I'm trying to use data from the following series: GSE204761. I'm a bit confused at the formatting for scATAC-Seq data. This my first time working with scATAC-Seq data.
I realize that after sequencing, BCL files are produced. Then these files must be demultiplexed. When I download the fastq files from SRA, specifically: GSM6190720 - GSM6190725, they download as paired fastq files. However to demultiplex the data, don't they need to be in BCL format to use cellranger? I know I'm doing something wrong because I can't imagine why they would upload unusable data.

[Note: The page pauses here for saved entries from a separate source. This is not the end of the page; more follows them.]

-- ==== Sys2Proof/Tests/Slice0.lean ====
section
/-! SUPPORT. Tests: words written out from the encodings of the rules, single steps from the vectors of 95_test_vectors.md,
the checks of WellFormed, and for every statement with hypotheses a state and operands that meet them. -/

namespace Sys2Proof.Tests

open Sys2Proof Sys2Proof.Machine

/-! ### Helpers -/

/-- All registers 0. -/
def zero : RegFile := State.reset.regs

/-- A machine whose next tick dispatches `code` at `pc`: the start states of 95_test_vectors.md, section 0. -/
def machine (regs : RegFile) (sp pc : Word) (code : List Byte) (cells : List (Word × Byte)) : State :=
  let placed := code.zipIdx.map fun x => (pc + BitVec.ofNat 16 x.2, x.1)
  (placed ++ cells).foldl (fun s x => s.store x.1 x.2) { State.reset with regs := regs, sp := sp, pc := pc }

/-- One step from `s` leaves these registers, SP, PC, IME, sched, these bytes held, and no fault. -/
def leaves (s : State) (regs : RegFile) (sp pc : Word) (ime : Bool) (sched : Option Nat) (cells : List (Word × Byte)) : Bool :=
  match step s with
  | .next t =>
    t.regs == regs && t.sp == sp && t.pc == pc && t.ime == ime && t.sched == sched && t.fault == none &&
      cells.all fun x => t.stored x.1 == x.2
  | _ => false

/-- Each list of bytes decodes to the instruction beside it, with nothing left over. -/
def decodesTo (l : List (List Byte × Instr)) : Bool :=
  l.all fun x =>
    match decode x.1 with
    | .ok (i, rest) => i == x.2 && rest.isEmpty
    | .error _ => false

/-! ### WellFormed (the checks refuse these terms) -/

theorem test_prefix_row_is_ill_formed : WellFormed (.prefixCB 0x37) = false := by decide

theorem test_unmapped_of_a_mapped_slot_is_ill_formed : WellFormed (.unmapped 0x00) = false := by decide

theorem test_unmapped_of_the_prefix_is_ill_formed : WellFormed (.unmapped 0xCB) = false := by decide

theorem test_unmapped_slot_is_well_formed : WellFormed (.unmapped 0xD3) = true := by decide

/-! ### Decoding: one word for every constructor, from the Encoding line of its rule -/

/-- R200-R223. -/
theorem test_decode_loads_and_stores : decodesTo [([0b01001101], .ldR8R8 .c .l), ([0b00111110, 0x7B], .ldR8N8 .a 0x7B),
    ([0b01010110], .ldR8HL .d), ([0b01110100], .ldHLR8 .h), ([0x36, 0xAB], .ldHLN8 0xAB), ([0x0A], .ldABC), ([0x1A], .ldADE),
    ([0x02], .ldBCA), ([0x12], .ldDEA), ([0xFA, 0x34, 0xC2], .ldAN16 0xC234), ([0xEA, 0x34, 0xC2], .ldN16A 0xC234),
    ([0xF0, 0x85], .ldhAN8 0x85), ([0xE0, 0x85], .ldhN8A 0x85), ([0xF2], .ldhAC), ([0xE2], .ldhCA), ([0x2A], .ldAHLI),
    ([0x3A], .ldAHLD), ([0x22], .ldHLIA), ([0x32], .ldHLDA), ([0b00100001, 0xC4, 0xB1], .ldR16N16 .hl 0xB1C4),
    ([0x08, 0x00, 0xC0], .ldN16SP 0xC000), ([0xF9], .ldSPHL), ([0b11010101], .pushR16 .de), ([0b11110001], .popR16 .af)] =
      true := by decide

/-- R240-R263. -/
theorem test_decode_arithmetic : decodesTo [([0b10000010], .addR8 .d), ([0xC6, 0x01], .addN8 0x01), ([0x86], .addHL),
    ([0b10001111], .adcR8 .a), ([0xCE, 0x02], .adcN8 0x02), ([0x8E], .adcHL), ([0b10010000], .subR8 .b),
    ([0xD6, 0x0F], .subN8 0x0F), ([0x96], .subHL), ([0b10011011], .sbcR8 .e), ([0xDE, 0x03], .sbcN8 0x03), ([0x9E], .sbcHL),
    ([0b10111100], .cpR8 .h), ([0xFE, 0x3C], .cpN8 0x3C), ([0xBE], .cpHL), ([0b00101100], .incR8 .l), ([0x34], .incHL),
    ([0b00001101], .decR8 .c), ([0x35], .decHL), ([0b00010011], .incR16 .de), ([0b00111011], .decR16 .af),
    ([0b00101001], .addHLR16 .hl), ([0xE8, 0x80], .addSPE8 0x80), ([0xF8, 0xFF], .ldHLSPE8 0xFF)] = true := by decide

/-- R280-R292. -/
theorem test_decode_logic : decodesTo [([0b10100001], .andR8 .c), ([0xE6, 0x38], .andN8 0x38), ([0xA6], .andHL),
    ([0b10110111], .orR8 .a), ([0xF6, 0x0F], .orN8 0x0F), ([0xB6], .orHL), ([0b10101000], .xorR8 .b),
    ([0xEE, 0x0F], .xorN8 0x0F), ([0xAE], .xorHL), ([0x2F], .cpl), ([0x27], .daa), ([0x37], .scf), ([0x3F], .ccf)] =
      true := by decide

/-- R300-R319. -/
theorem test_decode_rotates_and_shifts : decodesTo [([0x07], .rlca), ([0x0F], .rrca), ([0x17], .rla), ([0x1F], .rra),
    ([0xCB, 0b00000000], .rlcR8 .b), ([0xCB, 0x06], .rlcHL), ([0xCB, 0b00001001], .rrcR8 .c), ([0xCB, 0x0E], .rrcHL),
    ([0xCB, 0b00010010], .rlR8 .d), ([0xCB, 0x16], .rlHL), ([0xCB, 0b00011011], .rrR8 .e), ([0xCB, 0x1E], .rrHL),
    ([0xCB, 0b00100100], .slaR8 .h), ([0xCB, 0x26], .slaHL), ([0xCB, 0b00101101], .sraR8 .l), ([0xCB, 0x2E], .sraHL),
    ([0xCB, 0b00110111], .swapR8 .a), ([0xCB, 0x36], .swapHL), ([0xCB, 0b00111000], .srlR8 .b), ([0xCB, 0x3E], .srlHL)] =
      true := by decide

/-- R340-R345. -/
theorem test_decode_bits : decodesTo [([0xCB, 0b01111100], .bitR8 7 .h), ([0xCB, 0b01000110], .bitHL 0),
    ([0xCB, 0b10001010], .resR8 1 .d), ([0xCB, 0b10110110], .resHL 6), ([0xCB, 0b11100111], .setR8 4 .a),
    ([0xCB, 0b11111110], .setHL 7)] = true := by decide

/-- R361-R371. -/
theorem test_decode_control : decodesTo [([0xC3, 0x50, 0x01], .jpN16 0x0150), ([0b11011010, 0x50, 0x01], .jpCcN16 .c 0x0150),
    ([0xE9], .jpHL), ([0x18, 0xFE], .jrE8 0xFE), ([0b00110000, 0xFC], .jrCcE8 .nc 0xFC), ([0xCD, 0x34, 0x12], .callN16 0x1234),
    ([0b11001100, 0x34, 0x12], .callCcN16 .z 0x1234), ([0b11101111], .rstU3 5), ([0xC9], .ret), ([0b11000000], .retCc .nz),
    ([0xD9], .reti)] = true := by decide

/-- R380-R384, R115. -/
theorem test_decode_system : decodesTo [([0x00], .nop), ([0xF3], .di), ([0xFB], .ei), ([0x76], .halt), ([0x10, 0x00], .stop),
    ([0x10, 0x55], .stop), ([0xDD], .unmapped 0xDD), ([0xFC], .unmapped 0xFC)] = true := by decide

/-- A stream that ends inside an instruction is refused by name. -/
theorem test_decode_truncated : (match decode [0xCD, 0x34] with
    | .error e => e == .truncated 0xCD
    | .ok _ => false) = true := by decide

/-- The table numbers byte 0 in bits 7:0. -/
theorem test_decodeTableWord : decodeTableWord 24 0xB1C421 = some (.ldR16N16 .hl 0xB1C4) ∧
    decodeTableWord 16 0x37CB = some (.swapR8 .a) ∧ decodeTableWord 8 0xC6 = some (.addN8 0x00) := by decide

/-- `withFetchWord` makes the next step run that word, also where reset would not have run it. -/
theorem test_withFetchWord : leaves (State.reset.withFetchWord 16 0x7B3E) { zero with a := 0x7B } 0x0000 0x0002 false (some 2)
    [(0x0000, 0x3E), (0x0001, 0x7B)] = true := by decide

/-! ### The packed form (R142), of the examples of R144 and R146, packed by hand -/

theorem test_pack_8 : (add8 0x3A 0xC6 false).pack = 0x0000B0 ∧ unpackValue 0x0000B0 = 0x0000 ∧ unpackFlags 0x0000B0 = 0xB0 := by
  decide

theorem test_pack_16 : (add16H 0x8A23 0x0605).pack = 0x902820 ∧ unpackValue 0x902820 = 0x9028 ∧
    unpackFlags 0x902820 = 0x20 := by decide

/-! ### Instructions: single steps from the vectors of the spec -/

/-- LS.1 of 95_test_vectors.md (rule R200). -/
theorem test_LS_1 : leaves (machine { zero with b := 0x11, c := 0x22 } 0xD000 0x0100 [0x41] [])
    { zero with b := 0x22, c := 0x22 } 0xD000 0x0101 false (some 1) [] = true := by decide

/-- LS.3 of 95_test_vectors.md (rule R202). -/
theorem test_LS_3 : leaves (machine { zero with h := 0xC0 } 0xD000 0x0100 [0x46] [(0xC000, 0x99)])
    { zero with h := 0xC0, b := 0x99 } 0xD000 0x0101 false (some 2) [] = true := by decide

/-- LS.5 of 95_test_vectors.md (rule R203). -/
theorem test_LS_5 : leaves (machine { zero with h := 0xC0 } 0xD000 0x0100 [0x74] [])
    { zero with h := 0xC0 } 0xD000 0x0101 false (some 2) [(0xC000, 0xC0)] = true := by decide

I'm also confused at the difference between P1.10.18.rep1.mm10
and Pool.P1.rep1.mm10
. I don't know if this is unique to the paper, but I thought I'd ask because they don't clarify what the difference is anywhere that I could find.
The processed data is provided in the series, however, I'm having trouble with the use of genome region instead of gene name, so I thought I'd learn how to process the data from the beginning. Thanks!
Edit: I should add that the reason I'm asking is because I tried using cellranger-atac count
with the downloaded fastq files, but I got the following error:
Log message:
Unable to read barcode sequence for read ID SRR19391837.1 1 length=43: there was no I2 read FASTQ and we were unable to read a 16-base barcode from the FASTQ header. Make sure that the flow cell was demultiplexed correctly.
Perhaps, this error and my question is related, but I don't know.